■ Records shown
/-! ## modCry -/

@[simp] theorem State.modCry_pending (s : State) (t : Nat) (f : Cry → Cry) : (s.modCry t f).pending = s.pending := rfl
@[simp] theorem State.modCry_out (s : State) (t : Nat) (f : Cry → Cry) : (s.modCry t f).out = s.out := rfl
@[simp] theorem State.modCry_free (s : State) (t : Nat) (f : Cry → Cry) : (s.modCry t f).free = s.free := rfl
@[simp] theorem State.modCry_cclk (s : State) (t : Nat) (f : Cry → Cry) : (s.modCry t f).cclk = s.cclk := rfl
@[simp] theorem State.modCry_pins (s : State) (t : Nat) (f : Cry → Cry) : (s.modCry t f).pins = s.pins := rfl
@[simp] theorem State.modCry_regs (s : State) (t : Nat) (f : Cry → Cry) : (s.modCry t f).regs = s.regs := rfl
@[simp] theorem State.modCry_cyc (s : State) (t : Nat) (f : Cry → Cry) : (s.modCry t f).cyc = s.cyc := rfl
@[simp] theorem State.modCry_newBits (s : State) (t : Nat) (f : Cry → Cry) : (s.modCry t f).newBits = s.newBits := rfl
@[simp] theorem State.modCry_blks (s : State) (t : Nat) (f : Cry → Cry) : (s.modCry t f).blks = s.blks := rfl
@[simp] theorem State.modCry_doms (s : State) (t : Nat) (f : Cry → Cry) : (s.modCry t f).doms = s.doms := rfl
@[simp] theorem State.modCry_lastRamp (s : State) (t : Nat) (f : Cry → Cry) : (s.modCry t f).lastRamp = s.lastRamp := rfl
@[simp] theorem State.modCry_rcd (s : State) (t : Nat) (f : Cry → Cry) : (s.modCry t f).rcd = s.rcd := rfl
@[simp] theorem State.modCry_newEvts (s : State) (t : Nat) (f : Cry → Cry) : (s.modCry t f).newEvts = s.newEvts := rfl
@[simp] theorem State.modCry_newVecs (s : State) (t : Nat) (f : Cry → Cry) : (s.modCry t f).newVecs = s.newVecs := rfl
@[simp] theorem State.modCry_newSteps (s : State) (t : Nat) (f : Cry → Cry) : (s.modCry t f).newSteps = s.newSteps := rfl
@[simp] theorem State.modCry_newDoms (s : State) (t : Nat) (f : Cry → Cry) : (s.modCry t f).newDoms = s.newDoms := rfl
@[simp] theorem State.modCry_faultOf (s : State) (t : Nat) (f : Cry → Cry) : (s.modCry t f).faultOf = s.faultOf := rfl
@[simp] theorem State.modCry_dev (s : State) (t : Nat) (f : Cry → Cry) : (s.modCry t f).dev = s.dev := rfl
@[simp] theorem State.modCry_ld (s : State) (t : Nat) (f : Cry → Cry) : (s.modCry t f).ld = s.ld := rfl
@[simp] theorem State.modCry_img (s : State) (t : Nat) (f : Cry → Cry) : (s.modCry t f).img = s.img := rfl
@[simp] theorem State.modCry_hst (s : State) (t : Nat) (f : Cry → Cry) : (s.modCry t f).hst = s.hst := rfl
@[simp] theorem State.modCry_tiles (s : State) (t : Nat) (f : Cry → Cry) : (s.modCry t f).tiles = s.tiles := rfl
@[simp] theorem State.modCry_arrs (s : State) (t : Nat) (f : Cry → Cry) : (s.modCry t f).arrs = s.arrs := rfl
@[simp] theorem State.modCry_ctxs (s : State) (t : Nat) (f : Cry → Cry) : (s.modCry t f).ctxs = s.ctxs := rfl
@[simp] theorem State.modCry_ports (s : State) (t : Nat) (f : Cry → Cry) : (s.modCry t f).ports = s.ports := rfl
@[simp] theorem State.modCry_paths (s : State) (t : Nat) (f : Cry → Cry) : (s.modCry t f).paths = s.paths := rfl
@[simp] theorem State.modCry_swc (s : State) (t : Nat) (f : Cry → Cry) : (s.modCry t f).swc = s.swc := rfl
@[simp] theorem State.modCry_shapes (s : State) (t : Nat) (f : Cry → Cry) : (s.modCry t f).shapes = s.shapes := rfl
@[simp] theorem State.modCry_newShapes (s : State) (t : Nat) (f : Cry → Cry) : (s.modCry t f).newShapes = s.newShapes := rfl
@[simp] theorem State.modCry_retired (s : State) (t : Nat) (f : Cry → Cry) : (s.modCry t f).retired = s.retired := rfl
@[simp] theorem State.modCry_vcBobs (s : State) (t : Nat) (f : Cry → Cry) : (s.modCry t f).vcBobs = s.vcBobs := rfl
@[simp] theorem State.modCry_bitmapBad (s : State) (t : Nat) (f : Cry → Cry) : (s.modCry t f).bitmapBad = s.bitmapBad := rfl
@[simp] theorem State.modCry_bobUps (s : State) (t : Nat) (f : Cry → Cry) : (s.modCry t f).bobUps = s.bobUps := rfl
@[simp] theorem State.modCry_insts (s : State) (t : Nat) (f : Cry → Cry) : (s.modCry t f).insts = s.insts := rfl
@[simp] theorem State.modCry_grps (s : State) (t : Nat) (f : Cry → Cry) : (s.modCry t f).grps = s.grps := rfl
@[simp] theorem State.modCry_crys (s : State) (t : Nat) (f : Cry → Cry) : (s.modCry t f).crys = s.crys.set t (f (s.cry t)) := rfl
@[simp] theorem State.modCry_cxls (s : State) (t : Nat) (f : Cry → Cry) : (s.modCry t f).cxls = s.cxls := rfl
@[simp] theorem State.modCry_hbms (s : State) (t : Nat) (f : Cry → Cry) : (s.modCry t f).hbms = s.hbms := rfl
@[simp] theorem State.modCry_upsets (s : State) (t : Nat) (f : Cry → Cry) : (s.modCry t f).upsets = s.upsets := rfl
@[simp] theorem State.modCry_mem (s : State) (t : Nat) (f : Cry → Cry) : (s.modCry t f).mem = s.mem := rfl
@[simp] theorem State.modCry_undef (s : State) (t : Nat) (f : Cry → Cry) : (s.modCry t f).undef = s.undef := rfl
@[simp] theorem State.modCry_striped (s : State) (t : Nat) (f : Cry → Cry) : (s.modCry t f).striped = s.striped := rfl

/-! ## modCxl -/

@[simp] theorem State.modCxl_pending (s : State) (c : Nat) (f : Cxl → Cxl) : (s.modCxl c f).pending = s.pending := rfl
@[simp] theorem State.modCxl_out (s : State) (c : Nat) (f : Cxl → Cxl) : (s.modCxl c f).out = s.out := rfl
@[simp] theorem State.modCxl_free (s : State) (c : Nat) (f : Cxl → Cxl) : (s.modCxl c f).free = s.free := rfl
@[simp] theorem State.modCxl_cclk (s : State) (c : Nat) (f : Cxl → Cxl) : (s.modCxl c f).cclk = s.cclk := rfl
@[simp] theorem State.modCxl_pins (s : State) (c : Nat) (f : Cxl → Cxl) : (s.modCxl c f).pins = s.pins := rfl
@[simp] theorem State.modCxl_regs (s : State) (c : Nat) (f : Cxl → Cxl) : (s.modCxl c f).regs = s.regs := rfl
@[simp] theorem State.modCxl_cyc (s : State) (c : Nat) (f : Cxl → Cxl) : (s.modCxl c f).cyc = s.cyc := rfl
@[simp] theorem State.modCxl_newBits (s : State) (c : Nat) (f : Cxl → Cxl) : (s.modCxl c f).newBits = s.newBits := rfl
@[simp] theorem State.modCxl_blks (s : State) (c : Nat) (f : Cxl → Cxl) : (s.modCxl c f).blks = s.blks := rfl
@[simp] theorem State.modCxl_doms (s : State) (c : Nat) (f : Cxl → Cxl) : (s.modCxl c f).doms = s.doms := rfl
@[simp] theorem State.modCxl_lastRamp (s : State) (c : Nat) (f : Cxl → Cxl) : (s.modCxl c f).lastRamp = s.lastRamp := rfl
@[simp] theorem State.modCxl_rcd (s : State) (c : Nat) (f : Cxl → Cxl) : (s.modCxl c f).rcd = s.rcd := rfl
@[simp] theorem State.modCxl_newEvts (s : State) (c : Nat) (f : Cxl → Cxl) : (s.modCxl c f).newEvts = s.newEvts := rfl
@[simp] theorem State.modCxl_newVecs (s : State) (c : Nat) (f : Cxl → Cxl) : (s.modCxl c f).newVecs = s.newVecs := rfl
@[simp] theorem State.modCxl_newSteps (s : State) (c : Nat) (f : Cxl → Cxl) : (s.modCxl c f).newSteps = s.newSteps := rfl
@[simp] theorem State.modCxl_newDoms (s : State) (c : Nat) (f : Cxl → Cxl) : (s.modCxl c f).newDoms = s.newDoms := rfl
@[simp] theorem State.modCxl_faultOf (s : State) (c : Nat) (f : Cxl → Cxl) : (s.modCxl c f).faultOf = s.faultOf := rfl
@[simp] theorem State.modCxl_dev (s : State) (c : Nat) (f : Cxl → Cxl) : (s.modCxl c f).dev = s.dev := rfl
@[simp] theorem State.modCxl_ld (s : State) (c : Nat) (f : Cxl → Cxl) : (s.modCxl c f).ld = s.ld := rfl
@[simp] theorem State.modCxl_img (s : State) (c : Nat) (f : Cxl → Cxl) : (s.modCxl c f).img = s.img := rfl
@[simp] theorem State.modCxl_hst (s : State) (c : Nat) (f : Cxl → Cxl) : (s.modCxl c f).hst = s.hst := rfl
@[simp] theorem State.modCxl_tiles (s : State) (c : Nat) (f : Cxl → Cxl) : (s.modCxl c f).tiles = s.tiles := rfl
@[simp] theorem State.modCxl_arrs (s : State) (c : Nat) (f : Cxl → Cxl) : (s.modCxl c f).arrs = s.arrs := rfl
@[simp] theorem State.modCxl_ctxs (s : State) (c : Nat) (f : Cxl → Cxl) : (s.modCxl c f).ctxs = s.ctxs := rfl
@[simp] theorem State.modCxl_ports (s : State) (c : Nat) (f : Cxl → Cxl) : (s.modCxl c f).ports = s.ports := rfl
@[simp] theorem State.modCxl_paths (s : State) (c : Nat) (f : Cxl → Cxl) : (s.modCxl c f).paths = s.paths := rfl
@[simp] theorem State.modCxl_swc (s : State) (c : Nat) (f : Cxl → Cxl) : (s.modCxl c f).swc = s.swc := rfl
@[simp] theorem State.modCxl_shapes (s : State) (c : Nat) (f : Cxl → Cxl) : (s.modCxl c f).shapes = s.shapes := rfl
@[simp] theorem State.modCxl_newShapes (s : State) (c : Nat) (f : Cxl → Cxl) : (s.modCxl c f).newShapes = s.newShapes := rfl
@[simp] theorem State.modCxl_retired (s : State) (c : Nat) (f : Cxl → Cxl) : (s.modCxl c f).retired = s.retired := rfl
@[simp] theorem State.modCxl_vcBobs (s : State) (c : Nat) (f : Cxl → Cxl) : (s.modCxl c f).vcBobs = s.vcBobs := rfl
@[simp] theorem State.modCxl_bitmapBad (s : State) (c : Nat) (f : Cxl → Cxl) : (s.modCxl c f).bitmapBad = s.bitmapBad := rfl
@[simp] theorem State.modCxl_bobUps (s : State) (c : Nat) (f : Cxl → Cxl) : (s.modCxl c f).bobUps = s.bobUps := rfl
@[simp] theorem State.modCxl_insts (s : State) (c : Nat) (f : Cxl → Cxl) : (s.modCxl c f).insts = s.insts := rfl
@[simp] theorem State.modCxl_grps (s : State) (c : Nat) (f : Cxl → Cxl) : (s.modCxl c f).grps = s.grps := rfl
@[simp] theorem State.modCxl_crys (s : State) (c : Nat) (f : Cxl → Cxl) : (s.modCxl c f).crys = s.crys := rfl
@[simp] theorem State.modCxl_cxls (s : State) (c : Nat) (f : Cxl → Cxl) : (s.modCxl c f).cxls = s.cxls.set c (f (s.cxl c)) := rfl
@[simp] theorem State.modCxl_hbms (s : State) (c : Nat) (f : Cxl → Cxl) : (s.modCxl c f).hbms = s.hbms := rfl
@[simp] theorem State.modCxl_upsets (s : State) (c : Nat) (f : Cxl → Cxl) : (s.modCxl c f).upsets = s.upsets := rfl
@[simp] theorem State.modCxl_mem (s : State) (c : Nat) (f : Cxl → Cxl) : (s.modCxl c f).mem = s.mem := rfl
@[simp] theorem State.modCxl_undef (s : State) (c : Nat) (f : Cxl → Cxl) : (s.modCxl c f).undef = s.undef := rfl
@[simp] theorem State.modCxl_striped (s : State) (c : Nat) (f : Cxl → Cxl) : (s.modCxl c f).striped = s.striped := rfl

---

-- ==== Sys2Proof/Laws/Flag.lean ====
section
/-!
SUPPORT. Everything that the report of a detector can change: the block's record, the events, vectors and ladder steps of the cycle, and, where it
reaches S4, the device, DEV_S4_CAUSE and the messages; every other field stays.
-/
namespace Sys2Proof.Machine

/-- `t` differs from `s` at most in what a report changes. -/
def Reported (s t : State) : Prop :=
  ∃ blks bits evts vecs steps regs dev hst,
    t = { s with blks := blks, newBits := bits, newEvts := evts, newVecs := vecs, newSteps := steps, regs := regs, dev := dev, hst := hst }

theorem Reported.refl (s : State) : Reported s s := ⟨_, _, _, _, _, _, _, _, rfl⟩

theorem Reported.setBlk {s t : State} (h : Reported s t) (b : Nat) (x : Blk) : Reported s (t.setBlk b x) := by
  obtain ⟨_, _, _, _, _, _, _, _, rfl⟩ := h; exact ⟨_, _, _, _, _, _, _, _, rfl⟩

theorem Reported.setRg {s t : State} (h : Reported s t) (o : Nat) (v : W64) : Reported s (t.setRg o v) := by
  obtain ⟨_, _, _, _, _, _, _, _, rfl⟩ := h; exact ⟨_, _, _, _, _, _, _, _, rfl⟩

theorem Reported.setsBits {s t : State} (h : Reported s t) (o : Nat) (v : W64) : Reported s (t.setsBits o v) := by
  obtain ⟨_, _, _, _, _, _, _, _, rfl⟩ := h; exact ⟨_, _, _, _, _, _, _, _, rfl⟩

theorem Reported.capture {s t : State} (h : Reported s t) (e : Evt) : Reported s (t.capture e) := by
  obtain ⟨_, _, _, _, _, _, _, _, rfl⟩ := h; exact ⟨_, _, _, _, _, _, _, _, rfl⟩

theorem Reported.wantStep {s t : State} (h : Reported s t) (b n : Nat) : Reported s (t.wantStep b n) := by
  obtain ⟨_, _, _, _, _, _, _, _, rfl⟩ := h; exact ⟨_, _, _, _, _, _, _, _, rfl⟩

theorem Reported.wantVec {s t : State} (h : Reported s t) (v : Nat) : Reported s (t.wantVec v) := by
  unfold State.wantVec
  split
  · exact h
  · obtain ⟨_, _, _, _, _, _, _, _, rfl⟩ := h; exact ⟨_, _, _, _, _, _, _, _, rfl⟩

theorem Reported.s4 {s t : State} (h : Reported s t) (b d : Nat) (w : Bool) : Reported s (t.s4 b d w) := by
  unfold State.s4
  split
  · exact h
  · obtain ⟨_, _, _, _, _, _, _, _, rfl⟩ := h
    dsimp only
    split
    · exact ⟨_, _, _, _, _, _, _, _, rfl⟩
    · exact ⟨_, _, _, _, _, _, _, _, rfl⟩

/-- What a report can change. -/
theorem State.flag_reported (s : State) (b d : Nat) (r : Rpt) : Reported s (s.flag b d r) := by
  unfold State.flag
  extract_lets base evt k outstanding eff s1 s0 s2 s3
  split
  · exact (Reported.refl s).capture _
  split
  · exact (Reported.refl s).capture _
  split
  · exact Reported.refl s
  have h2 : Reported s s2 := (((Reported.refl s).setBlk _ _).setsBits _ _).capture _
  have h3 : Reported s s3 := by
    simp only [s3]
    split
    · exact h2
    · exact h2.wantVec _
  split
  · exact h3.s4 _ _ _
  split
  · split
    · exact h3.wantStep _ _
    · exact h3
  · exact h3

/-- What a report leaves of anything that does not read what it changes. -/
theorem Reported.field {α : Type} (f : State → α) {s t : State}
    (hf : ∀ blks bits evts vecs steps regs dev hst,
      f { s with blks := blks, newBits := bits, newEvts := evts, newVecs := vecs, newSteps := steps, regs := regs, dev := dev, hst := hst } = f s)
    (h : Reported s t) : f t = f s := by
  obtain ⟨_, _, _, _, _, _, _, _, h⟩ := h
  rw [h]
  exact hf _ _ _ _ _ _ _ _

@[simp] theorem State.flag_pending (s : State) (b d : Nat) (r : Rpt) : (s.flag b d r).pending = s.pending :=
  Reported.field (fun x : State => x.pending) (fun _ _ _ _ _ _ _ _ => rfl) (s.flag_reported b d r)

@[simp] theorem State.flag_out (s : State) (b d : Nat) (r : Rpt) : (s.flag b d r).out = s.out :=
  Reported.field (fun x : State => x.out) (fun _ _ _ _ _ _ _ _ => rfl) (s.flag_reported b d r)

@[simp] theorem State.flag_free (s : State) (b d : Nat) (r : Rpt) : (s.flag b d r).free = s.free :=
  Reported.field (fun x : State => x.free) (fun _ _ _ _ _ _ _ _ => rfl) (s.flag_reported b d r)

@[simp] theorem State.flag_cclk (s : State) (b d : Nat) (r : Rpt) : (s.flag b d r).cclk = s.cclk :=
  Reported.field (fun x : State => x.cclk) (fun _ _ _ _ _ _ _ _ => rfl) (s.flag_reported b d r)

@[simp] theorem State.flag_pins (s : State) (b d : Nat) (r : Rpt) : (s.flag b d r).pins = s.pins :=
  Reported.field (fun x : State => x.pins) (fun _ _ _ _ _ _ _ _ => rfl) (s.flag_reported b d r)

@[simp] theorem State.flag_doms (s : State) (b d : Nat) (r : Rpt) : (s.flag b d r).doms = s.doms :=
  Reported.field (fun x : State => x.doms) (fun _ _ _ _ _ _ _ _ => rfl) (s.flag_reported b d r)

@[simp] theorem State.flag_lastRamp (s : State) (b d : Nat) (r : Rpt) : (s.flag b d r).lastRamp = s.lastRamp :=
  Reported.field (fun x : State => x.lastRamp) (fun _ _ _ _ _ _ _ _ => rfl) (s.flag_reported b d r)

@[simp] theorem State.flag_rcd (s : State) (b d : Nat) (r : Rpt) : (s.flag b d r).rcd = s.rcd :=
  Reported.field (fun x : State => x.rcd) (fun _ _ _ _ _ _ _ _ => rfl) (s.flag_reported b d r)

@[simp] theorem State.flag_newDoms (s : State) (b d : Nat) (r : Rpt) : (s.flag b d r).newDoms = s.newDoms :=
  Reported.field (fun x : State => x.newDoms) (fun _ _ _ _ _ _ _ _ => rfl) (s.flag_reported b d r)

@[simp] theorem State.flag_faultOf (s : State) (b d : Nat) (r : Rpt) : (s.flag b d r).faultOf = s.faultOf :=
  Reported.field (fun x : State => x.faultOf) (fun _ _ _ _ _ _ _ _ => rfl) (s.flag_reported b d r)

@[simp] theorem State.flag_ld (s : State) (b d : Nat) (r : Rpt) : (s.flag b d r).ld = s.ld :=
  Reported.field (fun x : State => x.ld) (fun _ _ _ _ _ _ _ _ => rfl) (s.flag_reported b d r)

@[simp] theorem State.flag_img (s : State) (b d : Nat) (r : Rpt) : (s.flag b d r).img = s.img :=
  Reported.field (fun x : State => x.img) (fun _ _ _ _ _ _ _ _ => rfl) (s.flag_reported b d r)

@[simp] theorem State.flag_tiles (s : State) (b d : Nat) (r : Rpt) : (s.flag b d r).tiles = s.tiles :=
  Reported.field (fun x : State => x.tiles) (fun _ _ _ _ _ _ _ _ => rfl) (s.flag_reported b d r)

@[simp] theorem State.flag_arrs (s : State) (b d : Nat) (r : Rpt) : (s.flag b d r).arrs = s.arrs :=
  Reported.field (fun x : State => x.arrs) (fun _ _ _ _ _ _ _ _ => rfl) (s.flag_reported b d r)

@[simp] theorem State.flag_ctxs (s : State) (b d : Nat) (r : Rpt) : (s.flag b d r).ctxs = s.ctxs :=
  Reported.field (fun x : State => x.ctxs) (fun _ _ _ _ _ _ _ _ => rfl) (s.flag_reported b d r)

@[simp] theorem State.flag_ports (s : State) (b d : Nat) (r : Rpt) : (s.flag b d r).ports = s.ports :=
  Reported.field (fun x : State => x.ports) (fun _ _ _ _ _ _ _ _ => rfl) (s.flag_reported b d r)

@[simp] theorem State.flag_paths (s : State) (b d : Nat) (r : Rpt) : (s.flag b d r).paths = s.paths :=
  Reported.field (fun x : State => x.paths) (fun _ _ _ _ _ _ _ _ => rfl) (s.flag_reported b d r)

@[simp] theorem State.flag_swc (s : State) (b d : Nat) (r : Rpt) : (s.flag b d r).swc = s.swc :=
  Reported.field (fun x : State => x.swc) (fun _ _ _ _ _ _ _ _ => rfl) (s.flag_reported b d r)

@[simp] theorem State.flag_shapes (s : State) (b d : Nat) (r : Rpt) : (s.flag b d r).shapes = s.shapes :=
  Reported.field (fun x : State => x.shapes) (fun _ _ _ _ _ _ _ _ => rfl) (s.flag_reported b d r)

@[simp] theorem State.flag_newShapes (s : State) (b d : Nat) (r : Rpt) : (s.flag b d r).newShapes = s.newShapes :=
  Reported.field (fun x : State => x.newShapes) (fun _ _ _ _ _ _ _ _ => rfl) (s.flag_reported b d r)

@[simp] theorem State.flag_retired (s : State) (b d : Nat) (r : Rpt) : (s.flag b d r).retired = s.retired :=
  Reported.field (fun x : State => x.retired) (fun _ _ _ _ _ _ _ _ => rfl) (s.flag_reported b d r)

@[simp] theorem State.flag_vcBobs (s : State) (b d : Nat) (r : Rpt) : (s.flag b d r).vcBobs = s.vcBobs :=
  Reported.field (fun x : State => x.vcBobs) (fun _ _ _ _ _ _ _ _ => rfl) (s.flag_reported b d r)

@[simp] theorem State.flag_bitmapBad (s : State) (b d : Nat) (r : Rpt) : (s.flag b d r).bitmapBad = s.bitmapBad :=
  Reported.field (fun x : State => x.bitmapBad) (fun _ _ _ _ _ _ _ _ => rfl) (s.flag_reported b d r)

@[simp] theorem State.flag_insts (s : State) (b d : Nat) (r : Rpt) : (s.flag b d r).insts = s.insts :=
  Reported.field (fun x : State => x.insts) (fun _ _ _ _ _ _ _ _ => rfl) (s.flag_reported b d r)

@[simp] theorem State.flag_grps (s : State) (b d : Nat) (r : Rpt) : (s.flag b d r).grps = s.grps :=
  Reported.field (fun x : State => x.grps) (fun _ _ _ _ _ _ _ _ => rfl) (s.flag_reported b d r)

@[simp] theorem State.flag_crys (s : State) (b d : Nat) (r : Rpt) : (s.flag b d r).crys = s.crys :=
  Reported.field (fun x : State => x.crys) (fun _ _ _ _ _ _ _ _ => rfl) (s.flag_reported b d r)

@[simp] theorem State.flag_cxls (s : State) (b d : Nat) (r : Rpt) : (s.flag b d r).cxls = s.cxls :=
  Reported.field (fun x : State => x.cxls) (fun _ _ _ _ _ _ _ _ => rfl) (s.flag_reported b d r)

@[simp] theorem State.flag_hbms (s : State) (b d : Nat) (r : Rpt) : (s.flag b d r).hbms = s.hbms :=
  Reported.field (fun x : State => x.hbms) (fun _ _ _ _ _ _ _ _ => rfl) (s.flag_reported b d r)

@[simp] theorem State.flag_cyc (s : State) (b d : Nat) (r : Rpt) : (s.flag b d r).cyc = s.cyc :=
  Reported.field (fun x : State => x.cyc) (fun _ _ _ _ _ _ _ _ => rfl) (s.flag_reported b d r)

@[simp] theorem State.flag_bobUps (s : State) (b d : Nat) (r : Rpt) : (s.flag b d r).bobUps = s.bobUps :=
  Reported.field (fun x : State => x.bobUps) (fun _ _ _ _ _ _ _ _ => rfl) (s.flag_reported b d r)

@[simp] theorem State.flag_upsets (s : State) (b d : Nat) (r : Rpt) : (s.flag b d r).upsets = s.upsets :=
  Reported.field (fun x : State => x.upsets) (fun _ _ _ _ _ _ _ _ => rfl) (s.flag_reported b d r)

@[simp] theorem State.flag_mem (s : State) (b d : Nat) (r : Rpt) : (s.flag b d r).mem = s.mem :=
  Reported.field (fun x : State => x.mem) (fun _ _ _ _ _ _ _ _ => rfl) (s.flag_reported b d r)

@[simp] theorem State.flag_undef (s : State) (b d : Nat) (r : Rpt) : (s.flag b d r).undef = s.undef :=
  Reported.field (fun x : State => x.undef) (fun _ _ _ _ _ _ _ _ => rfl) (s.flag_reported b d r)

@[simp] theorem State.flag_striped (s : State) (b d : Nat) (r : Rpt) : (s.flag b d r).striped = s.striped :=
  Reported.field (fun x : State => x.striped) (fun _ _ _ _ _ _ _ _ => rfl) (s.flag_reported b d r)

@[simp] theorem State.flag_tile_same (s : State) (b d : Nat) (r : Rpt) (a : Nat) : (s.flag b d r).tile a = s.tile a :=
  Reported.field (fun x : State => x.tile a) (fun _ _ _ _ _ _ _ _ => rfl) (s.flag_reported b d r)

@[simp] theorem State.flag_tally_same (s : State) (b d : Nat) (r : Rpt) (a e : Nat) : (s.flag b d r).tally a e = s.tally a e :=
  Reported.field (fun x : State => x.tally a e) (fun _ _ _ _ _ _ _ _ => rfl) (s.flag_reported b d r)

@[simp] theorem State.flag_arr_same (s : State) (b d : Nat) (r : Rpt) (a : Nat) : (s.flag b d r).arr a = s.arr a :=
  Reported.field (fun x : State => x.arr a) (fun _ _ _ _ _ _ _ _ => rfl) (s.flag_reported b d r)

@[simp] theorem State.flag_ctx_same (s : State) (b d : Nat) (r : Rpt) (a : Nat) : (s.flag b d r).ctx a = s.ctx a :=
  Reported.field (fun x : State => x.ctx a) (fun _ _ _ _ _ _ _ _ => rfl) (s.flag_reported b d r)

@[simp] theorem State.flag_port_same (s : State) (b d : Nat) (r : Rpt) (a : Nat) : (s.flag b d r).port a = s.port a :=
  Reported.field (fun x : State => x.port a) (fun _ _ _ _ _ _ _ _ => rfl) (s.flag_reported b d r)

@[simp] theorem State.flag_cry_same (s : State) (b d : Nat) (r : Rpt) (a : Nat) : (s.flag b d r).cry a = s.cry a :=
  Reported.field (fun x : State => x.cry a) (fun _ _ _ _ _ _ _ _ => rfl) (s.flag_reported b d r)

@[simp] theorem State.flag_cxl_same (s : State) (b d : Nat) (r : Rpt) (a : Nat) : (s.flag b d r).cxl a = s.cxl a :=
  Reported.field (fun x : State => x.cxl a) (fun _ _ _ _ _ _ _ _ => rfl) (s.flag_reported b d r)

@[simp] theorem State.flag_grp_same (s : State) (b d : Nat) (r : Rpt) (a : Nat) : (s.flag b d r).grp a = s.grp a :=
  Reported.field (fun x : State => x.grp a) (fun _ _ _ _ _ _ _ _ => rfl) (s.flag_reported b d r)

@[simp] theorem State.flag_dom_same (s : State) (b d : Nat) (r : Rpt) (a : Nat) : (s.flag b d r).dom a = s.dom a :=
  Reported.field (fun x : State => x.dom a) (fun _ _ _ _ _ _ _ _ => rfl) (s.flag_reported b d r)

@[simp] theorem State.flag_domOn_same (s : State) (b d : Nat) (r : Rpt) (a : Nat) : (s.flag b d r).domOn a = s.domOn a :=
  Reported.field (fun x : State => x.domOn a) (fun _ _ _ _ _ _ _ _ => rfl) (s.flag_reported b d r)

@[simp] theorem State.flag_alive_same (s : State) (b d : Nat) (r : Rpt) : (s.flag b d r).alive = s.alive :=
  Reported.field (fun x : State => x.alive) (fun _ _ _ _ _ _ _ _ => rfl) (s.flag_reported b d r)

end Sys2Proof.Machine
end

■ Work to be completed
Both end lines included, restate word for word the lines above from the line with "## modCry -/" to the line with "t f).out = s.out := rfl", and nothing else.

■ Solved exercise
/-! ## modCry -/

@[simp] theorem State.modCry_pending (s : State) (t : Nat) (f : Cry → Cry) : (s.modCry t f).pending = s.pending := rfl
@[simp] theorem State.modCry_out (s : State) (t : Nat) (f : Cry → Cry) : (s.modCry t f).out = s.out := rfl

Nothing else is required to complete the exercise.